• Brief
If a line in the records contains the string "tens", show that line.

• Source material
_ _ _

/-- An instruction does the same whatever the sound timer is, and whatever the keypad is unless it is a key skip; and
it hands both on, unless it sets the sound timer. -/
theorem exec_withSoundAndKeys (i : Instr) (hsound : ∀ x dc, i ≠ .ldStVx x dc)
    (hkeys : ∀ x dc, i = .skp x dc ∨ i = .sknp x dc → ks = s.keys) :
    exec i (s.withSoundAndKeys v ks) = onNext (State.withSoundAndKeys v ks) (exec i s) := by
  have hskip (c : Bool) := congrArg (Host.Outcome.next : State → Result) (skipIf_withSoundAndKeys s v ks c)
  cases i with
  | ret dc => exact execRet_withSoundAndKeys s v ks dc
  | jp nnn => exact execJp_withSoundAndKeys s v ks nnn
  | call nnn => exact execCall_withSoundAndKeys s v ks nnn
  | seImm x nn => exact hskip _
  | sneImm x nn => exact hskip _
  | seReg x y dc => exact hskip _
  | sneReg x y dc => exact hskip _
  | drw x y n => exact execDrw_withSoundAndKeys s v ks x y n
  | ldBVx x dc => exact execLdBVx_withSoundAndKeys s v ks x dc
  | ldMemVx x => exact execLdMemVx_withSoundAndKeys s v ks x
  | ldVxMem x => exact execLdVxMem_withSoundAndKeys s v ks x
  | skp x dc =>
    rw [hkeys x dc (.inl rfl)]
    exact execSkp_withSound s v x dc
  | sknp x dc =>
    rw [hkeys x dc (.inr rfl)]
    exact execSknp_withSound s v x dc
  | ldStVx x dc => exact absurd rfl (hsound x dc)
  | _ => rfl

variable {s} {t : State} {i : Instr}

/-- Run with its own sound timer and keypad, the state is handed on as it was answered, so it has both still. -/
theorem exec_keeps_ST_and_keys (hsound : ∀ x dc, i ≠ .ldStVx x dc) (h : exec i s = .next t) :
    t.ST = s.ST ∧ t.keys = s.keys := by
  have hsame : exec i s = onNext (State.withSoundAndKeys s.ST s.keys) (exec i s) :=
    exec_withSoundAndKeys s s.ST s.keys i hsound fun _ _ _ => rfl
  rw [h] at hsame
  have ht : t = t.withSoundAndKeys s.ST s.keys := Host.Outcome.next.inj hsame
  exact ⟨(congrArg State.ST ht :), (congrArg State.keys ht :)⟩

/-- Settles O53: LD ST, Vx overwrites the sound timer with a register, and every other instruction hands it on. -/
theorem noInstructionReadsTheSoundTimer : Obligations.NoInstructionReadsTheSoundTimer := by
  intro i s t v h
  by_cases hst : ∃ x dc, i = .ldStVx x dc
  · obtain ⟨x, dc, rfl⟩ := hst
    cases h
    exact ⟨_, rfl, rfl⟩
  · push Not at hst
    obtain ⟨-, hkeys⟩ := exec_keeps_ST_and_keys hst h
    refine ⟨t.withSoundAndKeys v t.keys, ?_, rfl⟩
    rw [setST_eq_withSoundAndKeys, exec_withSoundAndKeys s v s.keys i hst fun _ _ _ => rfl, h, hkeys]
    rfl

/-- Settles O54: LD ST, Vx copies a register, and every other instruction but the key skips does the same whatever the
keypad is. -/
theorem onlyKeySkipsReadTheKeypad : Obligations.OnlyKeySkipsReadTheKeypad := by
  intro i s t ks hi h
  by_cases hst : ∃ x dc, i = .ldStVx x dc
  · obtain ⟨x, dc, rfl⟩ := hst
    cases h
    rfl
  · push Not at hst
    have hnoSkip : ∀ x dc, i = .skp x dc ∨ i = .sknp x dc → ks = s.keys :=
      fun x dc hskip => (not_or.2 (hi x dc) hskip).elim
    obtain ⟨hST, -⟩ := exec_keeps_ST_and_keys hst h
    rw [setKeys_eq_withSoundAndKeys, exec_withSoundAndKeys s s.ST ks i hst hnoSkip, h,
      setKeys_eq_withSoundAndKeys, hST]
    rfl

end Sys2Proof.Machine
end

section
/-! SUPPORT. A fetch reads what a block store wrote (20_memory.md R25, R37; D17). -/

namespace Sys2Proof.Machine

variable {s : State}

/-- The digits of LD B are stored when all three addresses lie in memory (R90). -/
theorem execLdBVx_eq_next (x : RegIdx) (dc : Nibble) (h : s.I.toNat + 2 < Config.memSize) :
    execLdBVx x dc s = .next (s.setMem (s.mem.writeBytes s.I.toNat (bcdDigits (s.reg x)))) := by
  have hin : firstOutside s.I.toNat 3 = none := firstOutside_eq_none.2 (.inr h)
  simp only [execLdBVx, hin]

/-- The registers of LD [I] are stored when all their addresses lie in memory (R91). -/
theorem execLdMemVx_eq_next (x : RegIdx) (h : s.I.toNat + x.val < Config.memSize) :
    execLdMemVx x s =
      .next ((s.setMem (s.mem.writeBytes s.I.toNat (s.regs.block (x.val + 1)))).setI (s.I.toNat + x.val + 1)) := by
  have hin : firstOutside s.I.toNat (x.val + 1) = none := firstOutside_eq_none.2 (.inr h)
  simp only [execLdMemVx, hin]

/-- A fetch that covers a byte of a stored block reads that byte. -/
theorem fetchReads_writeBytes {t : State} {m : Memory} {base : Nat} {vs : List Byte}
    (ht : t.mem = m.writeBytes base vs) (hm : m.wf = true) (hfit : base + vs.length ≤ Config.memSize)
    {k : Nat} (hk : k < vs.length) : FetchReads t (base + k) vs[k].toNat := by
  rw [← Memory.read_writeBytes_inside vs base hm hfit k hk, ← ht]
  exact fetchReads_read t _

theorem fetchReads_execLdMemVx {t : State} {x r : RegIdx} (hm : s.mem.wf = true)
    (hfit : s.I.toNat + x.val < Config.memSize) (h : execLdMemVx x s = .next t) (hr : r ≤ x) :
    FetchReads t (s.I.toNat + r.val) (s.reg r).toNat := by
  have hlen : (s.regs.block (x.val + 1)).length = x.val + 1 := RegFile.length_block _ x.isLt
  have hk : r.val < (s.regs.block (x.val + 1)).length := by
    rw [hlen]
    exact Nat.lt_succ_of_le hr
  have hbyte : (s.regs.block (x.val + 1))[r.val] = s.reg r := RegFile.getElem_block _ x.isLt hk
  rw [execLdMemVx_eq_next x hfit] at h
  cases h
  rw [← hbyte]
  exact fetchReads_writeBytes rfl hm (by rw [hlen]; exact hfit) hk

theorem fetchReads_execLdBVx {t : State} {x : RegIdx} {dc : Nibble} (hm : s.mem.wf = true)
    (hfit : s.I.toNat + 2 < Config.memSize) (h : execLdBVx x dc s = .next t) {k : Nat}
    (hk : k < (bcdDigits (s.reg x)).length) :
    FetchReads t (s.I.toNat + k) (bcdDigits (s.reg x))[k].toNat := by
  rw [execLdBVx_eq_next x dc hfit] at h
  cases h
  exact fetchReads_writeBytes rfl hm hfit hk

@[simp] theorem length_bcdDigits (v : Byte) : (bcdDigits v).length = 3 := rfl

/-- The bytes of LD B hold the digits themselves: none is lost to the width of a byte (R90). -/
theorem toNat_getElem_bcdDigits (v : Byte) :
    (bcdDigits v)[0].toNat = v.toNat / 100 ∧ (bcdDigits v)[1].toNat = v.toNat / 10 % 10 ∧
    (bcdDigits v)[2].toNat = v.toNat % 10 := by
  have hv := v.isLt
  simp only [bcdDigits, List.getElem_cons_zero, List.getElem_cons_succ, BitVec.toNat_ofNat]
  omega

/-- Settles O40: both stores put their bytes in place, and a fetch reads what a read of its two bytes gives. -/
theorem fetchSeesTheStore : Obligations.FetchSeesTheStore := by
  intro x s t hm
  refine ⟨fun hfit h r hr => fetchReads_execLdMemVx hm hfit h hr, fun dc hfit h => ?_⟩
  obtain ⟨hundreds, tens, ones⟩ := toNat_getElem_bcdDigits (s.reg x)
  rw [← hundreds, ← tens, ← ones]
  exact ⟨fetchReads_execLdBVx hm hfit h (k := 0) (by simp), fetchReads_execLdBVx hm hfit h (by simp),
    fetchReads_execLdBVx hm hfit h (by simp)⟩

end Sys2Proof.Machine
end

section
/-! SUPPORT. What an instruction can answer: a fault its handler raises, or a state in which it has completed (40_dispatch.md R55). -/

namespace Sys2Proof.Machine

variable (s : State)

@[simp] theorem run_skipIf (c : Bool) : (skipIf c s).run = s.run := by
  cases c <;> rfl

/-- The handler of `i` fails a check and raises a fault, or passes them all and completes, the run state kept. -/
def RaisesOrCompletes (i : Instr) (s : State) (r : Result) : Prop :=
  (∃ f, r = raise i f s) ∨ ∃ t, r = .next t ∧ t.run = s.run

theorem raisesOrCompletes_raise (i : Instr) (f : Fault) : RaisesOrCompletes i s (raise i f s) := .inl ⟨f, rfl⟩

theorem raisesOrCompletes_next (i : Instr) {t : State} (h : t.run = s.run) : RaisesOrCompletes i s (.next t) :=
  .inr ⟨t, rfl, h⟩

theorem raisesOrCompletes_execRet (dc : BitVec 8) : RaisesOrCompletes (.ret dc) s (execRet dc s) := by
  unfold execRet
  split
  · exact raisesOrCompletes_raise s _ _
  · exact raisesOrCompletes_next s _ rfl

theorem raisesOrCompletes_execJp (nnn : Addr) : RaisesOrCompletes (.jp nnn) s (execJp nnn s) := by
  unfold execJp
  split
  · exact raisesOrCompletes_raise s _ _
  · exact raisesOrCompletes_next s _ rfl

theorem raisesOrCompletes_execCall (nnn : Addr) : RaisesOrCompletes (.call nnn) s (execCall nnn s) := by
  unfold execCall
  split
  · exact raisesOrCompletes_raise s _ _
  · split
    · exact raisesOrCompletes_raise s _ _
    · exact raisesOrCompletes_next s _ rfl

theorem raisesOrCompletes_execDrw (x y : RegIdx) (n : Fin 16) :
    RaisesOrCompletes (.drw x y n) s (execDrw x y n s) := by
  unfold execDrw
  split
  · exact raisesOrCompletes_raise s _ _
  · split
    · exact raisesOrCompletes_raise s _ _
    · exact raisesOrCompletes_next s _ rfl

theorem raisesOrCompletes_execSkp (x : RegIdx) (dc : Nibble) : RaisesOrCompletes (.skp x dc) s (execSkp x dc s) := by
  unfold execSkp
  split
  · exact raisesOrCompletes_raise s _ _
  · exact raisesOrCompletes_next s _ (run_skipIf s _)

theorem raisesOrCompletes_execSknp (x : RegIdx) (dc : Nibble) :
    RaisesOrCompletes (.sknp x dc) s (execSknp x dc s) := by
  unfold execSknp
  split
  · exact raisesOrCompletes_raise s _ _
  · exact raisesOrCompletes_next s _ (run_skipIf s _)

theorem raisesOrCompletes_execLdBVx (x : RegIdx) (dc : Nibble) :
    RaisesOrCompletes (.ldBVx x dc) s (execLdBVx x dc s) := by
  unfold execLdBVx
  split
  · exact raisesOrCompletes_raise s _ _
  · exact raisesOrCompletes_next s _ rfl

theorem raisesOrCompletes_execLdMemVx (x : RegIdx) : RaisesOrCompletes (.ldMemVx x) s (execLdMemVx x s) := by
  unfold execLdMemVx
  split
  · exact raisesOrCompletes_raise s _ _
  · exact raisesOrCompletes_next s _ rfl

theorem raisesOrCompletes_execLdVxMem (x : RegIdx) : RaisesOrCompletes (.ldVxMem x) s (execLdVxMem x s) := by
  unfold execLdVxMem
  split
  · exact raisesOrCompletes_raise s _ _
  · exact raisesOrCompletes_next s _ rfl

/-- An instruction without a check always completes, and nothing but a fault writes the run state. -/
theorem exec_raisesOrCompletes (i : Instr) : RaisesOrCompletes i s (exec i s) := by
  have hskip (i : Instr) (c : Bool) : RaisesOrCompletes i s (.next (skipIf c s)) :=
    raisesOrCompletes_next s i (run_skipIf s c)
  cases i with
  | ret dc => exact raisesOrCompletes_execRet s dc
  | jp nnn => exact raisesOrCompletes_execJp s nnn
  | call nnn => exact raisesOrCompletes_execCall s nnn
  | seImm x nn => exact hskip _ _
  | sneImm x nn => exact hskip _ _
  | seReg x y dc => exact hskip _ _
  | sneReg x y dc => exact hskip _ _
  | drw x y n => exact raisesOrCompletes_execDrw s x y n
  | skp x dc => exact raisesOrCompletes_execSkp s x dc
  | sknp x dc => exact raisesOrCompletes_execSknp s x dc
  | ldBVx x dc => exact raisesOrCompletes_execLdBVx s x dc
  | ldMemVx x => exact raisesOrCompletes_execLdMemVx s x
  | ldVxMem x => exact raisesOrCompletes_execLdVxMem s x
  | _ => exact raisesOrCompletes_next s _ rfl

/-- A fault is taken, so it is answered as a next state too (R106). -/
theorem exec_eq_next (i : Instr) : ∃ t, exec i s = .next t := by
  obtain ⟨f, hraise⟩ | ⟨t, hnext, -⟩ := exec_raisesOrCompletes s i
  · exact ⟨_, hraise.trans (raise_eq i f s)⟩
  · exact ⟨t, hnext⟩

end Sys2Proof.Machine
end

section
/-! SUPPORT. The step of a ready machine, by what its word decodes to, and that a step always answers a next state (40_dispatch.md R52 to R55). -/

namespace Sys2Proof

/-- No bit of the two bytes is lost (R25). -/
theorem toNat_wordOfBytes (hi lo : Byte) : (wordOfBytes hi lo).toNat = hi.toNat * 256 + lo.toNat := by
  have hhi := hi.isLt
  have hlo := lo.isLt
  simp only [wordOfBytes, BitVec.toNat_ofNat]
  omega

/-- The byte decoder decodes the word of the first two bytes and hands on the rest. -/
theorem decode_eq_ok_iff {strict : Bool} {hi lo : Byte} {bytes rest : List Byte} {i : Instr} :
    decode strict (hi :: lo :: bytes) = .ok (i, rest) ↔
      decodeWord strict (wordOfBytes hi lo) = some i ∧ bytes = rest := by
  cases hword : decodeWord strict (wordOfBytes hi lo) with
  | none => simp [decode, hword]
  | some j => simp [decode, hword]

namespace Machine

variable {s : State} {w : Word}

/-- The advance of the dispatcher, as an addition of words (R53). -/
theorem pc_advance_eq_add (s : State) : s.advance.pc = s.pc + 2 := by
  apply BitVec.eq_of_toNat_eq
  simp

theorem dispatchWord_eq_exec {i : Instr} (h : decodeWord s.params.strictDecode w = some i) :
    dispatchWord w s = exec i s.advance := by
  simp only [dispatchWord, h]

theorem dispatchWord_eq_takeFault (h : decodeWord s.params.strictDecode w = none) :
    dispatchWord w s = takeFault .invalidInstruction (some w) s.pc s.advance := by
  simp only [dispatchWord, h]

/-- Settles O1: the two bytes at `pc` are the word that a ready machine dispatches. -/
theorem stepRunsTheDecodedInstruction : Obligations.StepRunsTheDecodedInstruction := by
  intro s i rest hready hdecode
  obtain ⟨hword, -⟩ := decode_eq_ok_iff.1 hdecode
  rw [step_eq_dispatchWord hready, dispatchWord_eq_exec hword]
  rfl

_ _ _

• Exercise answer
  obtain ⟨hundreds, tens, ones⟩ := toNat_getElem_bcdDigits (s.reg x)
  rw [← hundreds, ← tens, ← ones]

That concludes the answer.